-- MATERIAL SUPPLIED follows --
theorem RxHalf.finishScan_sameBeyondWindow (r : RxHalf) (x : ScanResult) : r.sameBeyondWindow (r.finishScan x) := by
  obtain ⟨w, a⟩ := x
  cases a with
  | found v n =>
    exact RxHalf.capture_sameBeyondWindow { r with stream := w, tent := n, held := none } v (List.length_take_le n w)
  | ended | failed | hold _ _ => exact ⟨rfl, rfl, rfl, rfl, fun _ _ => rfl⟩

theorem RxHalf.syncNext_sameBeyondWindow (e : Nat) (r : RxHalf) : r.sameBeyondWindow (r.syncNext e) := by
  rw [RxHalf.syncNext_eq]
  exact r.clearFrame.finishScan_sameBeyondWindow _

/-! ### The source's moves (R190, R200) -/

/-- The source has moved: the bytes `u` have come, the stream is closed or not, and a held command goes on. -/
def RxHalf.arrive (r : RxHalf) (u : Bytes) (closed : Bool) : RxHalf := { r with stream := r.stream ++ u, closed := closed }.resume

theorem RxHalf.deliver_eq_arrive {r : RxHalf} (h : r.closed = false) (b : Byte) : r.deliver b = r.arrive [b] false := by
  rw [RxHalf.deliver_of_open h, RxHalf.arrive, ← h]

theorem RxHalf.close_eq_arrive (r : RxHalf) : r.close = r.arrive [] true := by
  rw [RxHalf.arrive, List.append_nil, RxHalf.close]

theorem RxHalf.arrive_of_not_held {r : RxHalf} (h : r.held = none) (u : Bytes) (closed : Bool) :
    r.arrive u closed = { r with stream := r.stream ++ u, closed := closed } :=
  RxHalf.resume_of_not_held (r := { r with stream := r.stream ++ u, closed := closed }) h

/-- What comes behind a window does not touch what was captured. -/
theorem RxHalf.finishScan_found_append (r : RxHalf) {w : Bytes} (v : Ver) {n : Nat} (h : n ≤ w.length) (u : Bytes)
    (closed : Bool) : { r with closed := closed }.finishScan ⟨w ++ u, .found v n⟩ =
      { r.finishScan ⟨w, .found v n⟩ with stream := w ++ u, closed := closed } := by
  simp only [RxHalf.finishScan, List.take_append_of_le_length h, RxHalf.capture]
  cases decodeFrame v (w.take n) <;> rfl

/-- A move of the source before a `SYNC.NEXT` and one after it, held or complete, leave the same half. -/
theorem RxHalf.arrive_syncNext (e : Nat) {r : RxHalf} (hopen : r.closed = false) (hheld : r.held = none) {u : Bytes}
    (hdrop : (r.stream ++ u).drop r.tent = r.stream.drop r.tent ++ u) (closed : Bool) :
    (r.syncNext e).arrive u closed = (r.arrive u closed).syncNext e := by
  have hafter : (r.arrive u closed).syncNext e =
      { r.clearFrame with closed := closed }.finishScan (scan closed (r.stream.drop r.tent ++ u)) := by
    obtain ⟨-, hstop, -⟩ := scan_spec closed (r.stream.drop r.tent ++ u)
    rw [RxHalf.arrive_of_not_held hheld, RxHalf.syncNext_eq, hdrop]
    exact RxHalf.finishScan_eq_of_rest { r.clearFrame with closed := closed } (r.stream ++ u) r.tent r.held hstop
  rw [hafter, RxHalf.syncNext_eq, hopen]
  rcases scan_open_cases (r.stream.drop r.tent) with ⟨w, v, n, hs⟩ | ⟨w, p, t, hs⟩
  · obtain ⟨hn, -⟩ := attempt_found (attempt_of_scan hs)
    obtain ⟨f, -, -, hstream, -, hfree, -⟩ := r.clearFrame.finishScan_returnsWindow e (attempt_of_scan hs)
    rw [scan_append_of_found hs, hs, RxHalf.finishScan_found_append _ v hn,
      RxHalf.arrive_of_not_held hfree, hstream]
  · obtain ⟨-, hstop, -⟩ := scan_spec closed (r.stream.drop r.tent ++ u)
    rw [scan_append_of_hold hs] at hstop ⊢
    rw [hs]
    exact RxHalf.finishScan_eq_of_rest { r.clearFrame with closed := closed } (w ++ u) t (some (.scan p)) hstop

/-- A delivery before a `SYNC.NEXT` and one after it leave the same half. -/
theorem RxHalf.deliver_syncNext (e : Nat) {r : RxHalf} (hheld : r.held = none) (ht : r.tent ≤ r.stream.length) (b : Byte) :
    (r.syncNext e).deliver b = (r.deliver b).syncNext e := by
  obtain ⟨-, -, -, hclosed, -⟩ := r.syncNext_sameBeyondWindow e
  cases hc : r.closed with
  | true => rw [RxHalf.deliver_of_closed hc, RxHalf.deliver_of_closed (hclosed.trans hc)]
  | false =>
    rw [RxHalf.deliver_eq_arrive hc, RxHalf.deliver_eq_arrive (hclosed.trans hc),
      RxHalf.arrive_syncNext e hc hheld (List.drop_append_of_le_length ht)]

/-- With no command held a delivery keeps the cursor inside the stream. -/
theorem RxHalf.deliver_tent_le {r : RxHalf} (hheld : r.held = none) (ht : r.tent ≤ r.stream.length) (b : Byte) :
    (r.deliver b).held = none ∧ (r.deliver b).tent ≤ (r.deliver b).stream.length := by
  cases hc : r.closed with
  | true => rw [RxHalf.deliver_of_closed hc]; exact ⟨hheld, ht⟩
  | false =>
    rw [RxHalf.deliver_of_not_held hc hheld]
    exact ⟨hheld, ht.trans (by simp)⟩

theorem RxHalf.deliverAll_syncNext (e : Nat) {r : RxHalf} (hheld : r.held = none) (ht : r.tent ≤ r.stream.length) (u : Bytes) :
    (r.syncNext e).deliverAll u = (r.deliverAll u).syncNext e := by
  induction u generalizing r with
  | nil => rfl
  | cons b u ih =>
    obtain ⟨hheld', ht'⟩ := RxHalf.deliver_tent_le hheld ht b
    calc (r.syncNext e).deliverAll (b :: u) = ((r.syncNext e).deliver b).deliverAll u := rfl
      _ = ((r.deliver b).syncNext e).deliverAll u := by rw [RxHalf.deliver_syncNext e hheld ht]
      _ = ((r.deliver b).deliverAll u).syncNext e := ih hheld' ht'

/-- Settles O51: each byte can be moved from behind the command to before it. -/
theorem scanDoesNotDependOnWhenBytesArrive : Obligations.ScanDoesNotDependOnWhenBytesArrive := by
  intro s u hc hheld ht
  refine ⟨_, exec_rx .syncNext hc, ?_⟩
  rw [exec_rx .syncNext (s := { s with rx := s.rx.deliverAll u }) hc]
  exact congrArg (fun r => Host.Outcome.next { s with rx := r }) (RxHalf.deliverAll_syncNext s.epoch hheld ht u).symm

/-- Settles O53: the attempt behind the garbage is held, and `Close` is a move of the source like any other. -/
theorem closeCompletesAHeldScan : Obligations.CloseCompletesAHeldScan := by
  intro s g w hc hopen hheld hs hg hmarker hshort
  obtain ⟨p, t, ha⟩ := attempt_holds hmarker hshort
  have hscan : scan s.rx.closed (s.rx.stream.drop s.rx.tent) = ⟨w, .hold p t⟩ := by
    rw [hopen, hs, scan_behind_no_marker hg ha (by simp)]
  have hto := toRx_syncNext_of_hold hc hscan
  refine ⟨_, hto, by simp, rfl, ⟨rfl, rfl, rfl, rfl⟩, rfl, attempt_hold_cursor ha, hopen, rfl,
    s.rx.sameDescriptor_refl, rfl, rfl, rfl, ?_⟩
  have hr := Host.Outcome.next.inj ((exec_rx .syncNext hc).symm.trans hto)
  have hclose : (s.rx.syncNext s.epoch).close = s.rx.close.syncNext s.epoch := by
    rw [RxHalf.close_eq_arrive, RxHalf.close_eq_arrive, RxHalf.arrive_syncNext s.epoch hopen hheld (by simp)]
  rw [← hr, exec_rx .syncNext (s := { s with rx := s.rx.close }) hc]
  exact congrArg (fun r => Host.Outcome.next { s with rx := r }) hclose.symm

/-! ### `SYNC.DROP` and `SYNC.CONNECT` (R196, R198, R203) -/

theorem RxHalf.finishDrop_of_byte {r : RxHalf} {b : Byte} {rest : Bytes} (h : r.stream = b :: rest) :
    r.finishDrop = { r with stream := rest, tent := 0, held := none }.says .ok 0 := by
  simp [RxHalf.finishDrop, bufRead, h, RxHalf.bufCommit, RxHalf.answer, RxHalf.says]

theorem RxHalf.finishDrop_of_closed {r : RxHalf} (h : r.stream = []) (hc : r.closed = true) :
    r.finishDrop = { r with tent := 0, held := none }.says .ok 0 := by
  simp [RxHalf.finishDrop, bufRead, h, hc, RxHalf.bufCommit, RxHalf.answer, RxHalf.says]

theorem RxHalf.finishDrop_of_open {r : RxHalf} (h : r.stream = []) (hc : r.closed = false) :
    r.finishDrop = { r with tent := 0, held := some .drop } := by
  simp [RxHalf.finishDrop, bufRead, h, hc]

/-- All that `SYNC.DROP` can write besides the flags: the stream, its cursor, the hold and a response. -/
theorem RxHalf.syncDrop_cases (e : Nat) (r : RxHalf) :
    ∃ s t p rs, r.syncDrop e = { r.clearFrame with stream := s, tent := t, held := p, responses := rs } := by
  have hfinish : r.syncDrop e = { r.clearFrame with tent := 0, held := some .drop }.finishDrop := rfl
  rw [hfinish, RxHalf.finishDrop]
  split <;> exact ⟨_, _, _, _, rfl⟩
-- MATERIAL SUPPLIED concluded --
Out of the data above, transcribe exactly and only the lines starting with the line that has "(.scan p)) hstop" and going on through the line that has "(r.syncNext e).deliver b = (r.deliver", both included.

EXERCISE OUTPUT:
    exact RxHalf.finishScan_eq_of_rest { r.clearFrame with closed := closed } (w ++ u) t (some (.scan p)) hstop

/-- A delivery before a `SYNC.NEXT` and one after it leave the same half. -/
theorem RxHalf.deliver_syncNext (e : Nat) {r : RxHalf} (hheld : r.held = none) (ht : r.tent ≤ r.stream.length) (b : Byte) :
    (r.syncNext e).deliver b = (r.deliver b).syncNext e := by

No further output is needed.